During my first year of university, I was your typical student: studying hard, partying harder, travelling the country for dance competitions, and working towards an honours degree. By the same time the following year, I was struggling to stand up on my own.
I’d been battling for answers to my mystery symptoms for years, but it was only when my health significantly relapsed that I was finally diagnosed with Myalgic Encephalomyelitis (ME/CFS). Naturally, all this took place during my very first year of university, just as my young adult life was beginning.
With plenty of support and adjustments, I managed to continue my studies and graduate, but heaven knows it wasn’t without its challenges. Adapting to life as a newly disabled student, I often felt lonely, isolated, and like nobody else in the world could possibly understand what I was going through. I remember being shocked at how hard I had to fight for what I was entitled to, and how exhausting and disheartening the whole situation seemed. Being a student can be a tough time for any young person, but dealing with a fluctuating health condition adds an entirely new dimension of difficulty.
Despite all this, however, it’s safe to say that my time at university genuinely formed some of the best, most rewarding years of my life. Therefore, my primary goal going forward is to ensure that others are better informed on how to make the most of their own student life whilst managing their own condition.
The lack of disabled and chronically ill young people in education, employment or training is becoming an increasingly topical issue in the UK. Not every chronically ill young person will be well enough to study in any capacity, however the percentage of disabled students attending university is increasing year on year. I think we can all agree that better support for this population is needed; the little information that’s currently out there undoubtedly isn’t coming from chronically ill people themselves, and it’s high time we change that.

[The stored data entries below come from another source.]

/-- The destination registers of a record with their payload offsets. -/
def layout (t i : Nat) : List (Nat × Reg) :=
  if t = tChannel then placed 0 [CH.CFG i, CH.DUTY i, CH.LIM i, CH.PROT i]
  else if t = tGang then placed 0 [BANK.KTB i]
  else if t = tRail then
    placed 0 [CV.CFG i, CV.VREF i, CV.SLEW i, CV.SSLEW i, CV.VMIN i, CV.VMAX i, CV.SETTLE i, CV.ILIM i, CV.IMGAIN i,
      CV.IADD i, CV.ISHED i, CV.SHOLD i, CV.TOC i, CV.COMP i]
  else if t = tFeed then
    if i = 2 then placed 0 [FEED.CFG]
    else placed 0 [FEED.FCFG i, FEED.VLIM i, FEED.VINR i, FEED.UV i, FEED.OV i, FEED.HYS i, FEED.FILT i, FEED.RSH i]
  else if t = tSeq then
    if i = 0xFF then placed 0 [SEQ.CFG, SEQ.BUV, SEQ.BOV] else placed 0 [SEQ.SLOTA i, SEQ.SLOTB i]
  else if t = tAdc && i = 0 then placed 0 ([ADC.CFG, ADC.LOOPA, ADC.LOOPB] ++ (List.range 16).map ADC.FCFG)
  else if t = tWdt then
    placed 0 [WDT.CFG, WDT.PERIOD, WDT.PWARN, WDT.BOOTP, WDT.WDXLEN, WDT.SLOTEN, WDT.SURPF, WDT.SLOTOWN]
  else if t = tRing then placed 0 [RING.CFG, RING.TTO, RING.TRETRY, RING.ENUMP, RING.LCFG]
  else if t = tCharger then
    placed 0 [CHG.CFG, CHG.ICHG, CHG.IPRE, CHG.ITERM, CHG.VPRE, CHG.BATOK, CHG.VCUT, CHG.TPRE, CHG.TSAFE, CHG.HOLD,
      CHG.NTCLO, CHG.NTCHI]
  else if t = tLimits then
    placed 0 [RCK.CFG, RCK.MARK, RCK.KENC0, RCK.KENC1, RCK.KRAD, RCK.FILT, RCK.TRACK, RCK.TSLEW, RCK.REVTHR, RCK.HTO,
        RCK.AMAX, RCK.FLYTO, EDGE.CFG, BANK.STRIKECFG, BANK.RETRYBASE, BANK.UCTHR 0, BANK.UCTHR 1, BANK.UCTHR 2,
        BANK.UCTHR 3]
      ++ placed (noisoAt + 4) [SEC.PCFG, STORE.CHOLD, STORE.VMARG, STORE.PRUN, STORE.PKEEP, INT.IB0V, INT.IB1V,
        INT.LD1V, INT.LD2V, INT.LD3V, INT.LDCFG]
  else []

def instOk (t i : Nat) : Bool :=
  if t = tChannel then i < 160
  else if t = tGang then i < 20
  else if t = tSection then i < 64
  else if t = tRail then i < 4
  else if t = tFeed then i < 3
  else if t = tSeq then i < 24 || i = 0xFF
  else if t = tAdc then i < 7
  else i = 0

/-- Payload bytes (R461). -/
def plenOk (t i : Nat) (data : List Nat) : Bool :=
  let n := data.length
  if t = tChannel then n = 34
  else if t = tGang then n = 5
  else if t = tSection then 22 ≤ n && n = 22 + 2 * fieldAt data 20 2
  else if t = tRail then n = 32
  else if t = tFeed then n = (if i = 2 then 2 else 16)
  else if t = tSeq then n = 8
  else if t = tAdc then (if i = 0 then n = 44 else n % 16 = 0 && 16 ≤ n && n ≤ 1024)
  else if t = tWdt then n = 16
  else if t = tRing then n = 10
  else if t = tCharger then n = 20
  else if t = tLimits then n = 70
  else n = 0

/-- The codes of SYS.RIGERR (R365). -/
def rigNone : Nat := 0
def rigNoImage : Nat := 1
def rigAuth : Nat := 2
def rigFormat : Nat := 3
def rigTarget : Nat := 4
def rigStructure : Nat := 5
def rigDuplicate : Nat := 6
def rigRange : Nat := 7
def rigCross : Nat := 8
def rigCorruptCode : Nat := 9

/-- A refusal: code, and the record type, instance and payload offset at fault. -/
structure RigErr where
  code : Nat
  type : Nat := 0
  inst : Nat := 0
  off : Nat := 0
  deriving DecidableEq, Repr

/-! ## Structure (R361) -/

def optional (t : Nat) : Bool := decide (0x80 ≤ t ∧ t ≤ 0xFE)
def known (t : Nat) : Bool := decide (0x01 ≤ t ∧ t ≤ 0x0B)

/-- The records in the bytes after the header, in order, END included; every record takes at least 4
bytes. -/
def parseRecs : Nat → List Nat → List RigRec → Except RigErr (List RigRec)
  | 0, _, _ => .error { code := rigStructure }
  | fuel + 1, bs, acc =>
    if bs.length < 4 then .error { code := rigStructure }
    else
      let t := byteAt bs 0
      let i := byteAt bs 1
      let n := fieldAt bs 2 2
      let pad := (4 - n % 4) % 4
      let bad : RigErr := { code := rigStructure, type := t, inst := i }
      if bs.length < 4 + n + pad then .error bad
      else if ((bs.drop (4 + n)).take pad).any (· != 0) then .error bad
      else if acc.any fun r => r.type == t && r.inst == i then .error { bad with code := rigDuplicate }
      else
        let r : RigRec := ⟨t, i, (bs.drop 4).take n⟩
        let rest := bs.drop (4 + n + pad)
        if t = tEnd then (if i = 0 && n = 0 && rest.isEmpty then .ok (acc ++ [r]) else .error bad)
        else if optional t then parseRecs fuel rest (acc ++ [r])
        else if !known t || !plenOk t i r.data then .error bad
        else parseRecs fuel rest (acc ++ [r])

/-! ## Ranges -/

/-- A register taken whole. -/
def whole (r : Reg) : Field := ⟨r, 0, r.width⟩

/-- The fields of a record with the least and the greatest value their tables allow. -/
def ranges (t i : Nat) : List (Field × Nat × Nat) :=
  if t = tChannel then
    [(CH.CFG_MODE i, 0, 3), (CH.CFG_SAFE i, 0, 2), (CH.LIM_ILIM i, 2, 320), (CH.LIM_IPEAK i, 2, 80),
      (CH.LIM_IHOLD i, 4, 60), (CH.LIM_TPEAK i, 1, 500), (CH.PROT_IINR i, 2, 80), (CH.PROT_TINR i, 1, 100),
      (CH.PROT_TFLT i, 1, 63)]
  else if t = tGang then [(BANK.KTB_PERIOD i, 1000, 5000000)]
  else if t = tRail then
    [(CV.CFG_NPH i, 0, 8), (CV.CFG_FSW i, 20, 150), (CV.CFG_BRK i, 2, 10), (CV.CFG_PGW i, 1, 10), (CV.CFG_OVF i, 3, 15),
      (whole (CV.SLEW i), 1, 500), (whole (CV.SSLEW i), 1, 500), (whole (CV.SETTLE i), 10, 1000),
      (whole (CV.ILIM i), 10, 1000), (whole (CV.IMGAIN i), 500, 20000), (whole (CV.SHOLD i), 1, 1000),
      (whole (CV.TOC i), 1, 100)]
  else if t = tFeed then
    if i = 2 then [(FEED.CFG_RVT, 1, 255)]
    else [(FEED.FCFG_FS i, 0, 2), (FEED.FCFG_TINR i, 1, 100), (FEED.FCFG_TFLT i, 1, 255), (FEED.FCFG_QUAL i, 1, 255),
      (whole (FEED.VLIM i), 20, 1000), (whole (FEED.VINR i), 20, 1000), (whole (FEED.UV i), 500, 3200),
      (whole (FEED.OV i), 700, 3800), (whole (FEED.HYS i), 5, 200), (whole (FEED.FILT i), 1, 100),
      (whole (FEED.RSH i), 100, 10000)]
  else if t = tSeq then
    if i = 0xFF then
      [(SEQ.CFG_TPFW, 1, 500), (SEQ.CFG_TMINOFF, 1, 255), (SEQ.CFG_FACT, 0, 2), (whole SEQ.BUV, 500, 3200),
        (whole SEQ.BOV, 700, 3800)]
    else [(SEQ.SLOTA_TYPE i, 0, 5)]
  else if t = tAdc && i = 0 then (ADC.CFG_XWAIT, 1, 1000) :: (List.range 16).map fun s => (ADC.FCFG_DM1 s, 1, 1023)
  else if t = tWdt then
    [(WDT.CFG_WMIN, 1, 15), (WDT.CFG_GRANT, 0, 2), (whole WDT.PERIOD, 1, 16000), (whole WDT.BOOTP, 100, 16000),
      (whole WDT.WDXLEN, 1, 1000)] ++ (List.range 8).map fun k => (⟨WDT.SLOTOWN, 2 * k, 2⟩, 0, 2)
  else if t = tRing then
    [(RING.CFG_ADDR, 0, 0xFFE), (RING.CFG_ROLE, 0, 2), (RING.CFG_TXBUD, 1, 32), (whole RING.TTO, 100, 10000),
      (whole RING.TRETRY, 0, 7), (whole RING.ENUMP, 1, 100), (RING.LCFG_DEGTHR, 1, 255)]
  else if t = tCharger then
    [(CHG.CFG_VRDROP, 2, 12), (CHG.CFG_TOPOFF, 0, 60), (CHG.CFG_TREG, 90, 120), (whole CHG.ICHG, 10, 300),
      (whole CHG.IPRE, 5, 30), (whole CHG.ITERM, 2, 50), (whole CHG.VPRE, 100, 160), (whole CHG.BATOK, 100, 180),
      (whole CHG.VCUT, 100, 160), (whole CHG.TPRE, 5, 120), (whole CHG.TSAFE, 10, 200)]
  else if t = tLimits then
    [(RCK.CFG_SRC, 0, 4), (RCK.CFG_YAWSRC, 0, 2), (whole RCK.MARK, 250, 10000), (RCK.FILT_TF0, 1, 63),
      (RCK.FILT_TF1, 1, 63), (RCK.FILT_TFR, 1, 63), (whole RCK.TSLEW, 100, 10000), (whole RCK.HTO, 1, 1000),
      (whole RCK.AMAX, 10, 600), (whole RCK.FLYTO, 2, 1000), (EDGE.CFG_LP_RING, 0, 1), (EDGE.CFG_LP_CORE, 0, 1),
      (EDGE.CFG_LP_HOST, 0, 1), (EDGE.CFG_LP_SVC, 0, 1), (whole BANK.RETRYBASE, 1, 1000),
      (whole (BANK.UCTHR 0), 10, 4000), (whole (BANK.UCTHR 1), 10, 4000), (whole (BANK.UCTHR 2), 10, 4000),
      (whole (BANK.UCTHR 3), 10, 4000), (whole STORE.CHOLD, 100, 65535), (whole STORE.VMARG, 100, 2000),
      (whole STORE.PRUN, 100, 5000), (whole STORE.PKEEP, 20, 2000), (whole INT.IB0V, 90, 180), (whole INT.IB1V, 180, 360),
      (whole INT.LD1V, 24, 100), (whole INT.LD2V, 24, 100), (whole INT.LD3V, 24, 100)]
  else []

/-- The bits of a record's word that may be 1: the fields the image sets. A CHANNEL record carries the
initial mode, and GANG and BASE as 0 (R362). -/
def recMask (t : Nat) (r : Reg) (o : Nat) : Nat :=
  if t = tChannel && o = 0 then (r.rg ||| 0xF) - 0x300 else r.rg ||| r.rw

/-- The payload word of a register in a record. -/
def wordAt (rec : RigRec) (o : Nat) (r : Reg) : Nat := fieldAt rec.data o (r.width / 8)

/-- A register's value in a record; its Reset value where the record does not carry it. -/
def regIn (rec : RigRec) (r : Reg) : Nat :=
  ((layout rec.type rec.inst).find? fun e => e.2.addr == r.addr).elim r.reset fun e => wordAt rec e.1 r
def fldIn (rec : RigRec) (f : Field) : Nat := bitsOf (regIn rec f.reg) f.lo f.w
def offOf (rec : RigRec) (r : Reg) : Nat :=
  (((layout rec.type rec.inst).find? fun e => e.2.addr == r.addr).map (·.1)).getD 0

/-- The first word with a reserved bit set or a field outside its range: its payload offset. -/
def rangeFault (rec : RigRec) : Option Nat :=
  ((layout rec.type rec.inst).find? fun e =>
    lacking (wordAt rec e.1 e.2) (recMask rec.type e.2 e.1) != 0
      || ((ranges rec.type rec.inst).any fun x =>
        x.1.reg.addr == e.2.addr && (fldIn rec x.1 < x.2.1 || x.2.2 < fldIn rec x.1))).map (·.1)

/-! ## Record checks (R364) -/

/-- SEL by slot type (R244): a rail or bank in [13:12], an LDO 1–3, a cluster mask, 0 for a feed. -/
def selOk (type sel : Nat) : Bool :=
  if type = 1 || type = 3 then sel < 4
  else if type = 2 then sel = 0
  else if type = 5 then 1 ≤ sel && sel ≤ 3
  else true

/-- The refusals of one record beyond its ranges, as payload offsets at fault. -/
def extraFault (rec : RigRec) : Option Nat :=
  let i := rec.inst
  let at_ (c : Bool) (r : Reg) : Option Nat := if c then some (offOf rec r) else none
  if rec.type = tChannel then
    let mask := fldIn rec (CH.CFG_MODEMASK i)
    let peak := mask.testBit 2 || mask.testBit 3
    let ilim := fldIn rec (CH.LIM_ILIM i)
    let ipeak := fldIn rec (CH.LIM_IPEAK i)
    let ihold := fldIn rec (CH.LIM_IHOLD i)
    (at_ (peak && fldIn rec (CH.CFG_FWD i) != 1) (CH.CFG i)) <|>
    (at_ (fldIn rec (CH.DUTY_DMAX i) < fldIn rec (CH.DUTY_DMIN i)) (CH.DUTY i)) <|>
    (at_ (peak && (ilim < ipeak || 2 * ipeak ≤ ihold)) (CH.LIM i))
  else if rec.type = tGang then (if byteAt rec.data 4 < 64 then none else some 4)
  else if rec.type = tSection then
    let c := fieldAt rec.data 20 2
    if 64 < c then some 20
    else ((List.range c).find? fun j => 1023 < fieldAt rec.data (22 + 2 * j) 2).map fun j => 22 + 2 * j
  else if rec.type = tRail then at_ (fldIn rec (CV.CFG_NPH i) != 0 && regIn rec (CV.COMP i) = 0) (CV.COMP i)
  else if rec.type = tSeq then
    if i = 0xFF then at_ (regIn rec SEQ.BOV ≤ regIn rec SEQ.BUV) SEQ.BOV
    else
      let dep := fldIn rec (SEQ.SLOTA_DEP i)
      at_ ((24 ≤ dep && dep != 0x1F) || !selOk (fldIn rec (SEQ.SLOTA_TYPE i)) (fldIn rec (SEQ.SLOTA_SEL i))) (SEQ.SLOTA i)
  else if rec.type = tAdc && i != 0 then
    ((List.range (rec.data.length / 16)).find? fun j =>
      let e := fieldAt rec.data (16 * j) 16
      bitsOf e 9 1 != 0 || bitsOf e 59 5 != 0 || bitsOf e 116 12 != 0).map (16 * ·)
  else if rec.type = tLimits then
    let fb := fldIn rec RCK.CFG_FALLBK
    let mark := regIn rec RCK.MARK
    let coarse (k : Reg) (least : Nat) : Bool := decide (regIn rec k * mark * 100 < least * 2 ^ 24)
    (at_ (fb = 5 || fb = 6 || fb = fldIn rec RCK.CFG_SRC) RCK.CFG) <|>
    (at_ (coarse RCK.KENC0 834) RCK.KENC0) <|> (at_ (coarse RCK.KENC1 834) RCK.KENC1) <|>
    (at_ (coarse RCK.KRAD 34000) RCK.KRAD) <|>
    (if (List.range 4).all fun m => byteAt rec.data (noisoAt + m) < 2 then none else some noisoAt)
  else none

Much of the official ‘support’ that currently exists for disabled students focusses on only the academic side of university life, rather than the overall student experience. Until now, there has been comprehensive guide that chronically ill people in the UK could pick up if they were preparing to become students themselves, much less one written by somebody who’s experienced the process first-hand: somebody who knows that your reasons for going to university often stretch far beyond only the lectures and textbooks.
Therefore, my experiences led me to write a book, to fill the gap I so painfully felt during my own student years. University and Chronic Illness: A Survival Guide is a chatty and relaxed, yet balanced and informative, resource: one that’s sincere and realistic about the challenges of studying with a fluctuating health condition, yet one which will hopefully empower future students to make informed decisions and to really get the most out of their time at university.
It’s time we ensure that this minority group have all the tools they need to thrive, and help make the invisible, visible. I hope with everything in me that this book marks an important step in facilitating change, and ensuring higher education becomes as inclusive for all as possible.